Data extracts —

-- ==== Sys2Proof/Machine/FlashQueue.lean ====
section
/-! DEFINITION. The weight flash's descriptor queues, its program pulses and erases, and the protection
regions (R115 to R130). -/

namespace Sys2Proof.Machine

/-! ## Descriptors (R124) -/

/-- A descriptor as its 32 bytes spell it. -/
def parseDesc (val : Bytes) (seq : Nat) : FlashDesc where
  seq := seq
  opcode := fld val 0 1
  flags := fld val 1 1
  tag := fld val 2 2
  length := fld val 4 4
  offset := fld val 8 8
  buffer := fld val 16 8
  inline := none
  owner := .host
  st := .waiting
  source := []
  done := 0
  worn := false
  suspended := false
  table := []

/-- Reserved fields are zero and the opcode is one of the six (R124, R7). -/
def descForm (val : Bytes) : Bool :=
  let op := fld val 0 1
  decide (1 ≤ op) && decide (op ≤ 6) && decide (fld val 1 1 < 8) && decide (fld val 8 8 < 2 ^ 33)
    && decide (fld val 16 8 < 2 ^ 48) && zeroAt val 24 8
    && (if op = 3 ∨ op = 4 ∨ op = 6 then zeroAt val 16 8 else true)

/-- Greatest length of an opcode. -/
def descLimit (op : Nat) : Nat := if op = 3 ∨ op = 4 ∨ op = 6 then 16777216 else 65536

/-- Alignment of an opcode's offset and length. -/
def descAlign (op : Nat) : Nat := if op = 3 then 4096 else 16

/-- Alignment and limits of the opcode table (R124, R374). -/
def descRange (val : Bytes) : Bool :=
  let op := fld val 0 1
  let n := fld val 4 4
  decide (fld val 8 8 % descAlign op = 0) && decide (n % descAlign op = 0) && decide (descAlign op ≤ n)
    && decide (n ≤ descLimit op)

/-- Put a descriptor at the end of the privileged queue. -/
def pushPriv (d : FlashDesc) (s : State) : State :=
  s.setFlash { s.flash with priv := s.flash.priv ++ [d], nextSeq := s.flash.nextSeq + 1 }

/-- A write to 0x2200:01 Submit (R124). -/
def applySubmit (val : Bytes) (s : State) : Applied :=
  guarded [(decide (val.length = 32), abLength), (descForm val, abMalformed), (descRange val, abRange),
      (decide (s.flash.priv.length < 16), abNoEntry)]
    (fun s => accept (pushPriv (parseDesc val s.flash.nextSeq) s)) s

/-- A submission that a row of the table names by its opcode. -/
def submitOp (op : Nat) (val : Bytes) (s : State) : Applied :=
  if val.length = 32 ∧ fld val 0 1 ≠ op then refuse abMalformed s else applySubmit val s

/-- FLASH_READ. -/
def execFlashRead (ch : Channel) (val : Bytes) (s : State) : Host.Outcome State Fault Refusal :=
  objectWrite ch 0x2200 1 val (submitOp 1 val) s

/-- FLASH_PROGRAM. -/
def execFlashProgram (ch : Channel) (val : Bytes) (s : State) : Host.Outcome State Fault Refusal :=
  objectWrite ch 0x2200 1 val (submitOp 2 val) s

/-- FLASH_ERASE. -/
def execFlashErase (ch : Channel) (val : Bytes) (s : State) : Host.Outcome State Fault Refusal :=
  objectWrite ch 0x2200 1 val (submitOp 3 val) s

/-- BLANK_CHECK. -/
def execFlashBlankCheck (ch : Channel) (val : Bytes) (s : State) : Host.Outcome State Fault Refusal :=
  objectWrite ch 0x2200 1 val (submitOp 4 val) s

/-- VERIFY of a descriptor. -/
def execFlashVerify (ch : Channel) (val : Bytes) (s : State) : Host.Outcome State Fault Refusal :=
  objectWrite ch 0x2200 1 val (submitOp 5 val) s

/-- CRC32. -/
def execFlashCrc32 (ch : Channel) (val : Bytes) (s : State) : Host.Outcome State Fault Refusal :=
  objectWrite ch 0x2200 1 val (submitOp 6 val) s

What you will do —
The line containing "def applySubmit (val" marks the end: copy exactly every line from the top of the data above down to it, that line included.

Task result —
-- ==== Sys2Proof/Machine/FlashQueue.lean ====
section
/-! DEFINITION. The weight flash's descriptor queues, its program pulses and erases, and the protection
regions (R115 to R130). -/

namespace Sys2Proof.Machine

/-! ## Descriptors (R124) -/

/-- A descriptor as its 32 bytes spell it. -/
def parseDesc (val : Bytes) (seq : Nat) : FlashDesc where
  seq := seq
  opcode := fld val 0 1
  flags := fld val 1 1
  tag := fld val 2 2
  length := fld val 4 4
  offset := fld val 8 8
  buffer := fld val 16 8
  inline := none
  owner := .host
  st := .waiting
  source := []
  done := 0
  worn := false
  suspended := false
  table := []

/-- Reserved fields are zero and the opcode is one of the six (R124, R7). -/
def descForm (val : Bytes) : Bool :=
  let op := fld val 0 1
  decide (1 ≤ op) && decide (op ≤ 6) && decide (fld val 1 1 < 8) && decide (fld val 8 8 < 2 ^ 33)
    && decide (fld val 16 8 < 2 ^ 48) && zeroAt val 24 8
    && (if op = 3 ∨ op = 4 ∨ op = 6 then zeroAt val 16 8 else true)

/-- Greatest length of an opcode. -/
def descLimit (op : Nat) : Nat := if op = 3 ∨ op = 4 ∨ op = 6 then 16777216 else 65536

/-- Alignment of an opcode's offset and length. -/
def descAlign (op : Nat) : Nat := if op = 3 then 4096 else 16

/-- Alignment and limits of the opcode table (R124, R374). -/
def descRange (val : Bytes) : Bool :=
  let op := fld val 0 1
  let n := fld val 4 4
  decide (fld val 8 8 % descAlign op = 0) && decide (n % descAlign op = 0) && decide (descAlign op ≤ n)
    && decide (n ≤ descLimit op)

/-- Put a descriptor at the end of the privileged queue. -/
def pushPriv (d : FlashDesc) (s : State) : State :=
  s.setFlash { s.flash with priv := s.flash.priv ++ [d], nextSeq := s.flash.nextSeq + 1 }

/-- A write to 0x2200:01 Submit (R124). -/
def applySubmit (val : Bytes) (s : State) : Applied :=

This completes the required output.